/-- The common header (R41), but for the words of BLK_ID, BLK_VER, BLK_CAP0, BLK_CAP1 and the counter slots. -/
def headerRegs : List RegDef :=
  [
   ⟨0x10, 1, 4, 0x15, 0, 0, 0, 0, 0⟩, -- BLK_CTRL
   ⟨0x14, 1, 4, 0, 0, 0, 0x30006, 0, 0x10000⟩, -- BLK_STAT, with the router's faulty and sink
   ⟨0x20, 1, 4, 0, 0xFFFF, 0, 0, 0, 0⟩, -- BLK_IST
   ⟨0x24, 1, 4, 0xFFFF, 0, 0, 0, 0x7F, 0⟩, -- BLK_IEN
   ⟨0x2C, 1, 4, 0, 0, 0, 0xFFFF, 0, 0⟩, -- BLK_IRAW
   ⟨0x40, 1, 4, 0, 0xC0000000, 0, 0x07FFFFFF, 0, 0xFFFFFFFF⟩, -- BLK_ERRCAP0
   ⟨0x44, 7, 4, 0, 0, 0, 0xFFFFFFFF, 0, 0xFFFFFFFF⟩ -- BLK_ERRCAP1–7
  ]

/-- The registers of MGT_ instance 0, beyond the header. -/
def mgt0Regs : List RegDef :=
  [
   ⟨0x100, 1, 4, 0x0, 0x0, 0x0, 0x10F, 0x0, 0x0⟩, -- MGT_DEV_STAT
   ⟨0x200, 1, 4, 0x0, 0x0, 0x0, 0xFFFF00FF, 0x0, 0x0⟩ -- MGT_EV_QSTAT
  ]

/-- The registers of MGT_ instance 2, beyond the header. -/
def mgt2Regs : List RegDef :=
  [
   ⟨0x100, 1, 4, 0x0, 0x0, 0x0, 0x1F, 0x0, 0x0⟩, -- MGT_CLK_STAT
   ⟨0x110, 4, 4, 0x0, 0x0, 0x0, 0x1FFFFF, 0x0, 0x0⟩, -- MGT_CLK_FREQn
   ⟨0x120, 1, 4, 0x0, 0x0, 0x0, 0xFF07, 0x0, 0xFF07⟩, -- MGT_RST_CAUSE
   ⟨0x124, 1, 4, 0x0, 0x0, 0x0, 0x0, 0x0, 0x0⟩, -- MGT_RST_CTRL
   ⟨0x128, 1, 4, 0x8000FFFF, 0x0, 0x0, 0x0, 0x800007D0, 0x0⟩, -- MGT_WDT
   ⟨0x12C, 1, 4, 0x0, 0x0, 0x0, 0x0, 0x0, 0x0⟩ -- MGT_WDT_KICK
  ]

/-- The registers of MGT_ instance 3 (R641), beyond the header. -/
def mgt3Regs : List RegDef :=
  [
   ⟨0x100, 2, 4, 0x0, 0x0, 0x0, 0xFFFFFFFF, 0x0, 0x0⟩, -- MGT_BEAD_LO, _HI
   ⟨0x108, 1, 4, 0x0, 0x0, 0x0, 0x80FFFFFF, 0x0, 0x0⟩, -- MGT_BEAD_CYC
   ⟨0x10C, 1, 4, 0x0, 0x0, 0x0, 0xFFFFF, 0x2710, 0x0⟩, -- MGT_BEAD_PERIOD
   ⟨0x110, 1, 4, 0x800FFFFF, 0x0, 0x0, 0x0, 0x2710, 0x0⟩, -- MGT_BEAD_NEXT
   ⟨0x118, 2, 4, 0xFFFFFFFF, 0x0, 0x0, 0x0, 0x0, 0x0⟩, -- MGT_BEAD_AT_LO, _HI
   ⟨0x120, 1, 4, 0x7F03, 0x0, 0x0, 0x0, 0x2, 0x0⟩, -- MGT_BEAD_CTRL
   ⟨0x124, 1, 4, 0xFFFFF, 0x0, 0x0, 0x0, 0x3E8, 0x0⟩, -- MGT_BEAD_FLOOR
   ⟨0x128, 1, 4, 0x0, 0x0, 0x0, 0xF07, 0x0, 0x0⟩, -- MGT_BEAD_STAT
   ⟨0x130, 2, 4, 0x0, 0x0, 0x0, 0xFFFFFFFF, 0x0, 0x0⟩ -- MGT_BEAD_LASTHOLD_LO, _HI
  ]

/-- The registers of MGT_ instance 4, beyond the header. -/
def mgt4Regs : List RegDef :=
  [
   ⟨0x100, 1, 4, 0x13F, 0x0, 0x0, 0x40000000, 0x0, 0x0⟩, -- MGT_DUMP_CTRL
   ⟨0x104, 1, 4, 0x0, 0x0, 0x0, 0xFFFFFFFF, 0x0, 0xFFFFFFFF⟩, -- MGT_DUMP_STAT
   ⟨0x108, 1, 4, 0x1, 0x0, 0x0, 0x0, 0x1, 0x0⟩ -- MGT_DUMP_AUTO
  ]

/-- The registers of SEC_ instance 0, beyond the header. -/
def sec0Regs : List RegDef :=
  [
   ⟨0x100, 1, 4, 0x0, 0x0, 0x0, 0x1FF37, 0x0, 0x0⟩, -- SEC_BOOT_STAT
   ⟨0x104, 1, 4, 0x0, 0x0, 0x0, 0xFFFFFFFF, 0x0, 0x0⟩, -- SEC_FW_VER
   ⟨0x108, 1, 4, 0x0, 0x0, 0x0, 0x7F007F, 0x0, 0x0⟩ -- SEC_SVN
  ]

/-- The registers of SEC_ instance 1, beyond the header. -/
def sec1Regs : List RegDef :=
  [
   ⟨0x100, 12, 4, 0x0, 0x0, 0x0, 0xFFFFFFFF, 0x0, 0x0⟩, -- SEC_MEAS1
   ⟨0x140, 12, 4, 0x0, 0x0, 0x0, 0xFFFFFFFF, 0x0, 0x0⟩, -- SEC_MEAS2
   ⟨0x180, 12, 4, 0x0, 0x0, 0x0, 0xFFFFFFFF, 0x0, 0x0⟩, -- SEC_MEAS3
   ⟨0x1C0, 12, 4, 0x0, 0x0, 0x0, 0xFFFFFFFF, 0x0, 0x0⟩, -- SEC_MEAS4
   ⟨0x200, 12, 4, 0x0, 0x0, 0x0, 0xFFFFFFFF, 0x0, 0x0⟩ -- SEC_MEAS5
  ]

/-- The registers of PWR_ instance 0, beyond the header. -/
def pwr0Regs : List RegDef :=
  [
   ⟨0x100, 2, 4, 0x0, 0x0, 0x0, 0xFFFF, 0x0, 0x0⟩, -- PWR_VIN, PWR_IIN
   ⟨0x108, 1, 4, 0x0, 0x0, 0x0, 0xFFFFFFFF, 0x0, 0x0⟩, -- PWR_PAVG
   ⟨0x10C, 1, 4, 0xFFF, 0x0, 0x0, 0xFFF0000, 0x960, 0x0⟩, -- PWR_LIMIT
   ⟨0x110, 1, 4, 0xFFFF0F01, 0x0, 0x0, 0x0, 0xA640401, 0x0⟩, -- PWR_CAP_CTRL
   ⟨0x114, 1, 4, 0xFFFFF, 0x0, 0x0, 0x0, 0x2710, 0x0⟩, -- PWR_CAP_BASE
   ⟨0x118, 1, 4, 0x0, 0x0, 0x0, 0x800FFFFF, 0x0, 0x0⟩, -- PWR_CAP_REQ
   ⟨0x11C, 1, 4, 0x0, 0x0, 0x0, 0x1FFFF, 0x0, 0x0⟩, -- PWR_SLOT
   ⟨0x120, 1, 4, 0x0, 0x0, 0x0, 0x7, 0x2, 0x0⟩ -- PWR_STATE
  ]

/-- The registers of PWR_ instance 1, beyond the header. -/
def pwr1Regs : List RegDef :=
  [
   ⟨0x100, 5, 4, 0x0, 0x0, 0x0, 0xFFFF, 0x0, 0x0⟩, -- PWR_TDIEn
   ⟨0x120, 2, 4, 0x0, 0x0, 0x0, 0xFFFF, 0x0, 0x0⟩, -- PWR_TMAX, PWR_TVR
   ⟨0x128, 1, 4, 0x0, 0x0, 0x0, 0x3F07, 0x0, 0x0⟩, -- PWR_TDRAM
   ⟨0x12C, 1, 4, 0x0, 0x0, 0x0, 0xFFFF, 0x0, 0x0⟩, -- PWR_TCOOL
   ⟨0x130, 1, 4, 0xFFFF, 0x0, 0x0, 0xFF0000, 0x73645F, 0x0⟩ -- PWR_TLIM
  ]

::::::::::

TASK INSTRUCTIONS: Which lines above run from the one containing "0x0⟩ -- PWR_STATE" down to the one containing "0x0⟩, -- PWR_TDRAM"? Repeat exactly those, both ends included, and nothing else.

PROBLEM SOLUTION:
   ⟨0x120, 1, 4, 0x0, 0x0, 0x0, 0x7, 0x2, 0x0⟩ -- PWR_STATE
  ]

/-- The registers of PWR_ instance 1, beyond the header. -/
def pwr1Regs : List RegDef :=
  [
   ⟨0x100, 5, 4, 0x0, 0x0, 0x0, 0xFFFF, 0x0, 0x0⟩, -- PWR_TDIEn
   ⟨0x120, 2, 4, 0x0, 0x0, 0x0, 0xFFFF, 0x0, 0x0⟩, -- PWR_TMAX, PWR_TVR
   ⟨0x128, 1, 4, 0x0, 0x0, 0x0, 0x3F07, 0x0, 0x0⟩, -- PWR_TDRAM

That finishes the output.